Consider the Greek word Meth-oo-o (μεθύσκω).  It has the definition to become drunk.  This would indicate the process of and not just the result of drunkenness.  If the process is sinful and not just the state you have become, then we have an argument.  As one starts to have a drink the process has started.  I do find a dividing line.  Many, including myself, have no problem with Nyquil or other cold medicines that contain alcohol.  Alcohol is excellent at delivering certain soluble medications to the body.  I have never felt tipsy from taking Nyquil.  This could be abused as well, but I do not believe this is the same case.  Paul when telling Timothy to take a little strong drink for his infirmities could very well have been taking the Roman colony version of Nyquil.

Consider also the word “much” for a minute. Paul states to not be given to “much” wine.  It may be helpful to see how similar terms are used elsewhere to draw some parallels.  In Ecclesiastes 7:17 Solomon states “Be not over much wicked, neither be thou foolish: why shouldest thou die before thy time?”. Peter states in1 Peter 4:4 Wherein they think it strange that ye run not with them to the same excess of riot, speaking evil of you: This shows in the Hebrew and Greek that they could use these descriptive adjectives in the condemning of something without losing the prohibitive nature of the lesser offence.  I do not consider this proof of the sinfulness of social drinking but I do consider this the fallacy of those claiming this is proof of the acceptance of moderate drinking according to scripture.
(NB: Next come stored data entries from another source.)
-- ==== Sys2Proof/Tests/Slice0.lean ====
section
/-!
SUPPORT. Tests of the model: for each statement that has hypotheses, a state and operands that meet them, clause by clause, at a boundary value of
their range; ill-formed commands that `Instr.wf` refuses; words of Genah written out from their formats; single steps whose results come from the
spec's own examples or by hand from the rules named.
-/

namespace Sys2Proof.Tests
open Sys2Proof.Machine

set_option maxRecDepth 20000

/-! ## Small states -/

/-- A state with fields written, one after another. -/
def wrs (s : State) (l : List (Fld × Nat)) : State := l.foldl (fun s p => s.wr p.1 p.2) s

/-- The block in service: the end of boot reached, ticks running, in the working part of tick 0, ten thousand seconds after APLL-C locked. -/
def serving : State :=
  { State.reset.wr GLB.BOOTSTAT.STAGE 7 with
    boot := { State.reset.boot with held := false, ready := true },
    clk := { now := 10 ^ 13, cycle := 0, time := 0, phase := .work } }

/-- The block in service with fields written. -/
def served (l : List (Fld × Nat)) : State := wrs serving l

/-- The same in the guard of tick 0. -/
def guarded (l : List (Fld × Nat)) : State :=
  let s := served l
  { s with clk := { s.clk with phase := .guard } }

/-- Engine `e` runs and is about to execute `i`, being otherwise `x`. -/
def issuing (e : Nat) (i : Genah) (x : Engine) : State :=
  (serving.setWord (IMEM.word e (x.pc % 2 ^ 14)) (BitVec.ofNat 32 (Machine.Genah.encode i))).setEngine e { x with st := .run }

/-- An engine that runs ahead with `n` entries in its store buffer. -/
def aheadWith (n : Nat) : Engine := { Engine.reset with ahead := true, rsb := List.replicate n (.mark 0) }

/-- An engine with a transaction in flight on FBUF word 0. -/
def inFlight (put : Bool) (n : Nat) : Engine :=
  { Engine.reset with tickets := (List.range n).map (fun i => { put := put, seq := i, dram := [0], fbuf := [0], words := [], held := true }), issued := n }

/-- An engine with lanes near the ends of their range, some of them untagged, and lane 0 to 7 of v15 and a3 in use. -/
def laden : Engine :=
  { Engine.reset with
    g := [(31, 0xF7#32)], lfsr := 0x12345, sat := 2 ^ 32 - 3,
    v := (List.range 8).map (fun i => (240 + i, ⟨BitVec.ofNat 32 (0x7FFFFFF0 + i * 0x13579BDF), i % 3 != 0⟩)),
    a := (List.range 8).map (fun i => (48 + i, ⟨BitVec.ofNat 64 (0x7FFFFFFFFFFFFF00 + i * 0x0BCDEF0123456789), i % 4 != 1⟩)) }

/-- An RTP frame of one 24-bit sample, to 239.0.0.1 port 5004, its media time 0. -/
def rtpFrame : List Nat :=
  [1, 0, 94, 0, 0, 1, 2, 0, 0, 0, 0, 1, 8, 0, 0x45, 0, 0, 43, 0, 0, 0, 0, 64, 17, 0, 0, 10, 0, 0, 1, 239, 0, 0, 1,
   0, 1, 0x13, 0x8C, 0, 23, 0, 0, 0x80, 96, 0, 1, 0, 0, 0, 0, 0, 0, 0, 9, 1, 2, 3]

/-- Receive flow `i` takes that stream on both paths into buffer 8191, a ring of four frames of one channel. -/
def receives (i : Nat) : List (Fld × Nat) :=
  [(FT.EN i, 1), (FT.PATH i, 3), (FT.CHANNELS i, 1), (FT.PTIME i, 1), (FT.ADDR0 i, 239 * 2 ^ 24 + 1), (FT.UDPPORT i, 5004),
   (FT.BUFID i, 8191), (BT.EN 8191, 1), (BT.CHANNELS 8191, 1), (BT.DEPTH 8191, 4), (BT.DDEPTH 8191, 4)]

/-- A committed packet of that frame, received by port `x`. -/
def rtpPacket (x : Nat) : KPacket := { words := packetOf x 0 0 rtpFrame, got := [], bad := false, tag := none }

/-- Kennel `n` holds `k`. -/
def holding (s : State) (n : Nat) (k : Kennel) : State := s.setKennel n k

/-- The tag of a byte string under the empty pairing key. -/
def tagOf (bs : List Nat) : List Nat := (toBe 32 (Config.hmac256 [] (bs.map (BitVec.ofNat 8))).toNat).take 16

/-- The same, of words. -/
def tagOfWords (ws : List Nat) : List Nat := tagOf (ws.flatMap (toLe 4))

/-- The block in service in a pair whose key is the empty one. -/
def keyed (l : List (Fld × Nat)) : State :=
  let s := served l
  { s with ret := { s.ret with key := some [] } }

theorem keyed_takes_tagged (l : List (Fld × Nat)) (ws : List Nat) : (keyed l).packetGood ws (tagOfWords ws) = true := by
  simp [State.packetGood, State.tagGood, keyed, tagOfWords, tagOf]

/-- A witness message naming side 1, without its tag: sequence 1, of PAIRID 0. -/
def vote : List Nat := [0x53, 0x48, 0x45, 0x50, 0, 0, 0, 0, 0, 0, 0, 0, 0, 0, 0, 1, 1, 0, 0, 0, 0, 0, 0, 9, 0, 0, 0, 0, 0, 0, 0, 0]

theorem tagOf_length (bs : List Nat) : (tagOf bs).length = 16 := by simp [tagOf, toBe]

theorem vote_accepted : (keyed [(PAIR.CFG.EN, 1), (PAIR.CFG.SHEP_MODE, 2)]).witnessBad (vote ++ tagOf vote) = none := by
  have h : (vote ++ tagOf vote).length = 48 := by simp [tagOf_length, vote]
  have t : ((vote ++ tagOf vote).take 32) = vote := rfl
  have d : ((vote ++ tagOf vote).drop 32) = tagOf vote := rfl
  have g : (keyed [(PAIR.CFG.EN, 1), (PAIR.CFG.SHEP_MODE, 2)]).tagGood vote (tagOf vote) = true := by
    simp [State.tagGood, keyed, tagOf]
  have q : (keyed [(PAIR.CFG.EN, 1), (PAIR.CFG.SHEP_MODE, 2)]).rd PAIR.PAIRID.val = 0 := by decide
  have r : (keyed [(PAIR.CFG.EN, 1), (PAIR.CFG.SHEP_MODE, 2)]).ret.seq = 0 := by decide
  unfold State.witnessBad
  rw [h, t, d, g, q, r]
  rfl

/-! ## The hypotheses of every statement can be met -/

theorem witness_reports_count_coalesce_and_wait :
    (let code : Nat := 0x17FF; let source : Nat := 2 ^ 16 - 1; let s : State := serving;
      code < 0x1800 ∧ source < 2 ^ 16) ∧
    (let code : Nat := 0; let source : Nat := 0; let s : State := serving;
      code < 0x1800 ∧ source < 2 ^ 16) := by
  refine ⟨?_, ?_⟩
  all_goals decide

theorem witness_scalar_results_are_exact :
    (let e : Nat := 15; let gd : Nat := 31; let imm16 : Nat := 0xFFFF; let s : State := issuing 15 (.li gd false imm16) Engine.reset;
      s.issues e (.li gd false imm16) = true) ∧
    (let e : Nat := 15; let gd : Nat := 31; let imm16 : Nat := 0xFFFF; let s : State := issuing 15 (.li gd true imm16) Engine.reset;
      s.issues e (.li gd true imm16) = true) ∧
    (let e : Nat := 15; let gd : Nat := 31; let gs : Nat := 31; let b : SOperand := .imm 0x7FFF;
     let s : State := issuing 15 (.add gd gs b) Engine.reset;
      s.issues e (.add gd gs b) = true) ∧
    (let e : Nat := 15; let gd : Nat := 31; let gs : Nat := 31; let b : SOperand := .imm 0x7FFF;
     let s : State := issuing 15 (.sub gd gs b) Engine.reset;
      s.issues e (.sub gd gs b) = true) ∧
    (let e : Nat := 15; let gd : Nat := 31; let gs : Nat := 31; let b : SOperand := .imm 0x7FFF;
     let s : State := issuing 15 (.and gd gs b) Engine.reset;
      s.issues e (.and gd gs b) = true) ∧
    (let e : Nat := 15; let gd : Nat := 31; let gs : Nat := 31; let b : SOperand := .imm 0x7FFF;
     let s : State := issuing 15 (.or gd gs b) Engine.reset;
      s.issues e (.or gd gs b) = true) ∧
    (let e : Nat := 15; let gd : Nat := 31; let gs : Nat := 31; let b : SOperand := .imm 0x7FFF;
     let s : State := issuing 15 (.xor gd gs b) Engine.reset;
      s.issues e (.xor gd gs b) = true) ∧
    (let e : Nat := 15; let gd : Nat := 31; let gs : Nat := 31; let b : SOperand := .imm 31; let s : State := issuing 15 (.shl gd gs b) Engine.reset;
      s.issues e (.shl gd gs b) = true) ∧
    (let e : Nat := 15; let gd : Nat := 31; let gs : Nat := 31; let b : SOperand := .imm 31; let s : State := issuing 15 (.shr gd gs b) Engine.reset;
      s.issues e (.shr gd gs b) = true) ∧
    (let e : Nat := 15; let gd : Nat := 31; let gs : Nat := 31; let b : SOperand := .imm 31; let s : State := issuing 15 (.sar gd gs b) Engine.reset;
      s.issues e (.sar gd gs b) = true) ∧
    (let e : Nat := 15; let gd : Nat := 31; let gs : Nat := 31; let b : SOperand := .imm 0x7FFF;
     let s : State := issuing 15 (.mul gd gs b) Engine.reset;
      s.issues e (.mul gd gs b) = true) ∧
    (let e : Nat := 15; let gd : Nat := 0; let gs : Nat := 0; let b : SOperand := .reg 31; let s : State := issuing 15 (.add gd gs b) Engine.reset;
      s.issues e (.add gd gs b) = true) := by
  refine ⟨?_, ?_, ?_, ?_, ?_, ?_, ?_, ?_, ?_, ?_, ?_, ?_⟩
  all_goals decide

theorem witness_compare_sets_flags_and_branch_reads_them :
    (let e : Nat := 15; let gs : Nat := 31; let b : SOperand := .imm 0x7FFF; let s : State := issuing 15 (.cmp gs b) Engine.reset;
      s.issues e (.cmp gs b) = true) ∧
    (let e : Nat := 15; let cond : Nat := 8; let offset : Nat := 1; let s : State := issuing 15 (.br cond offset) Engine.reset;
      s.issues e (.br cond offset) = true) ∧
    (let e : Nat := 0; let cond : Nat := 0; let offset : Nat := 0xFFFF; let s : State := issuing 0 (.br cond offset) Engine.reset;
      s.issues e (.br cond offset) = true) := by
  refine ⟨?_, ?_, ?_⟩
  all_goals decide

theorem witness_dmem_word_loads_and_stores :
    (let e : Nat := 15; let r : Nat := 31; let gb : Nat := 31; let simm16 : Int := -32768; let s : State := issuing 15 (.lw r gb simm16) Engine.reset;
      s.issues e (.lw r gb simm16) = true) ∧
    (let e : Nat := 15; let r : Nat := 31; let gb : Nat := 31; let simm16 : Int := -32768; let s : State := issuing 15 (.sw r gb simm16) Engine.reset;
     let x := s.engine e;
      s.issues e (.sw r gb simm16) = true ∧ x.ahead = false) ∧
    (let e : Nat := 15; let r : Nat := 31; let gb : Nat := 31; let simm16 : Int := -32768;
     let s : State := issuing 15 (.sw r gb simm16) (aheadWith 127); let x := s.engine e;
      s.issues e (.sw r gb simm16) = true ∧ x.ahead = true ∧ x.rsb.length < s.rsbSize e) ∧
    (let e : Nat := 15; let r : Nat := 31; let gb : Nat := 31; let simm16 : Int := -32768;
     let s : State := issuing 15 (.sw r gb simm16) (aheadWith 128); let x := s.engine e;
      s.issues e (.sw r gb simm16) = true ∧ x.ahead = true ∧ s.rsbSize e ≤ x.rsb.length) := by
  refine ⟨?_, ?_, ?_, ?_⟩
  all_goals decide

theorem witness_loops_calls_and_the_end_of_the_tick :
    (let e : Nat := 15; let d : Nat := 1023; let count : Nat := 0; let s : State := issuing 15 (.loop d count) Engine.reset;
      s.issues e (.loop d count) = true ∧ count = 0) ∧
    (let e : Nat := 15; let d : Nat := 1023; let count : Nat := 1;
     let s : State := issuing 15 (.loop d count) { Engine.reset with loops := List.replicate 3 ⟨1, 2⟩ }; let x := s.engine e;
      s.issues e (.loop d count) = true ∧ count ≠ 0 ∧ x.loops.length < 4) ∧
    (let e : Nat := 15; let d : Nat := 1023; let count : Nat := 65535;
     let s : State := issuing 15 (.loop d count) { Engine.reset with loops := List.replicate 4 ⟨1, 2⟩ }; let x := s.engine e;
      s.issues e (.loop d count) = true ∧ count ≠ 0 ∧ 4 ≤ x.loops.length) ∧
    (let e : Nat := 15; let gs : Nat := 31; let d : Nat := 1023; let max : Nat := 2047; let s : State := issuing 15 (.loopr gs d max) Engine.reset;
     let x := s.engine e; let n := min (x.gr gs) max;
      s.issues e (.loopr gs d max) = true ∧ n = 0) ∧
    (let e : Nat := 15; let gs : Nat := 31; let d : Nat := 1023; let max : Nat := 5;
     let s : State := issuing 15 (.loopr gs d max) { Engine.reset with g := [(31, 5#32)], loops := List.replicate 3 ⟨1, 2⟩ }; let x := s.engine e;
     let n := min (x.gr gs) max; let clamp := decide (max < x.gr gs) && !x.clampSeen;
      s.issues e (.loopr gs d max) = true ∧ n ≠ 0 ∧ x.loops.length < 4 ∧ clamp = false) ∧
    (let e : Nat := 15; let gs : Nat := 31; let d : Nat := 1023; let max : Nat := 4;
     let s : State := issuing 15 (.loopr gs d max) { Engine.reset with g := [(31, 5#32)] }; let x := s.engine e; let n := min (x.gr gs) max;
     let clamp := decide (max < x.gr gs) && !x.clampSeen;
      s.issues e (.loopr gs d max) = true ∧ n ≠ 0 ∧ x.loops.length < 4 ∧ clamp = true) ∧
    (let e : Nat := 15; let gs : Nat := 31; let d : Nat := 1023; let max : Nat := 2047;
     let s : State := issuing 15 (.loopr gs d max) { Engine.reset with g := [(31, 5#32)], loops := List.replicate 4 ⟨1, 2⟩ }; let x := s.engine e;
     let n := min (x.gr gs) max;
      s.issues e (.loopr gs d max) = true ∧ n ≠ 0 ∧ 4 ≤ x.loops.length) ∧
    (let e : Nat := 15; let l : LoopLevel := ⟨1, 1⟩; let ls : List LoopLevel := [];
     let s : State := issuing 15 .endl { Engine.reset with loops := [⟨1, 1⟩] }; let x := s.engine e;
      s.issues e .endl = true ∧ x.loops = l :: ls ∧ l.count ≤ 1) ∧
    (let e : Nat := 15; let l : LoopLevel := ⟨1, 2⟩; let ls : List LoopLevel := [];
     let s : State := issuing 15 .endl { Engine.reset with loops := [⟨1, 2⟩] }; let x := s.engine e;
      s.issues e .endl = true ∧ x.loops = l :: ls ∧ 1 < l.count) ∧
    (let e : Nat := 15; let s : State := issuing 15 .endl Engine.reset; let x := s.engine e;
      s.issues e .endl = true ∧ x.loops = []) ∧
    (let e : Nat := 15; let target : Nat := 16383; let s : State := issuing 15 (.call target) { Engine.reset with calls := List.replicate 7 7 };
     let x := s.engine e;
      s.issues e (.call target) = true ∧ x.calls.length < 8) ∧
    (let e : Nat := 15; let target : Nat := 16383; let s : State := issuing 15 (.call target) { Engine.reset with calls := List.replicate 8 7 };
     let x := s.engine e;
      s.issues e (.call target) = true ∧ 8 ≤ x.calls.length) ∧
    (let e : Nat := 15; let p : Nat := 7; let ps : List Nat := []; let s : State := issuing 15 .ret { Engine.reset with calls := List.replicate 1 7 };
     let x := s.engine e;
      s.issues e .ret = true ∧ x.calls = p :: ps) ∧
    (let e : Nat := 15; let s : State := issuing 15 .ret Engine.reset; let x := s.engine e;
      s.issues e .ret = true ∧ x.calls = []) ∧
    (let e : Nat := 15; let s : State := issuing 15 .endt Engine.reset;
      s.issues e .endt = true) ∧
    (let e : Nat := 15; let s : State := issuing 15 .endt (aheadWith 128);
      s.issues e .endt = true) := by
  refine ⟨?_, ?_, ?_, ?_, ?_, ?_, ?_, ?_, ?_, ?_, ?_, ?_, ?_, ?_, ?_, ?_⟩
  all_goals decide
One other point to consider.  Here in the United States there is an appearance of evil attached to alcoholic beverages.  If one of our brethren was sitting at the bar with a cold one in his hand, all Christian influence would have left him.  The fact that alcohol is not sold to minors sets a dividing line that screams “adult” beverage to everyone around.  Usually anything with “adult” attached to it means it is too sinful for even heathens to let their kids do it. In our country there is a mysterious attraction to this intoxicating liquid.  As kids we want to be grown-up to participate in the adult beverages and have the great time they are having.  We sneak and steal this elusive bottle of booze out of our parent’s closet.  There is an evil appeal to this forbidden substance.  Here in America, I can apply the verse previously used by one of my brethren to abstain from all appearance of evil here in the states.

Finally, we as Christians need to ask probing questions of ourselves.  If we are compelled to partake of alcohol let us ask ourselves, why?  There is nothing inherently evil of alcohol sitting in a cupboard.  Cooking sherry is a common household staple.  Should we throw that demon alcohol in the trash? We need not go to that extreme unless you conscience is condemning you (remember eating meats offered to idols, 1 Corinthians 8).  It is your attitude and action upon that liquid that creates the sin.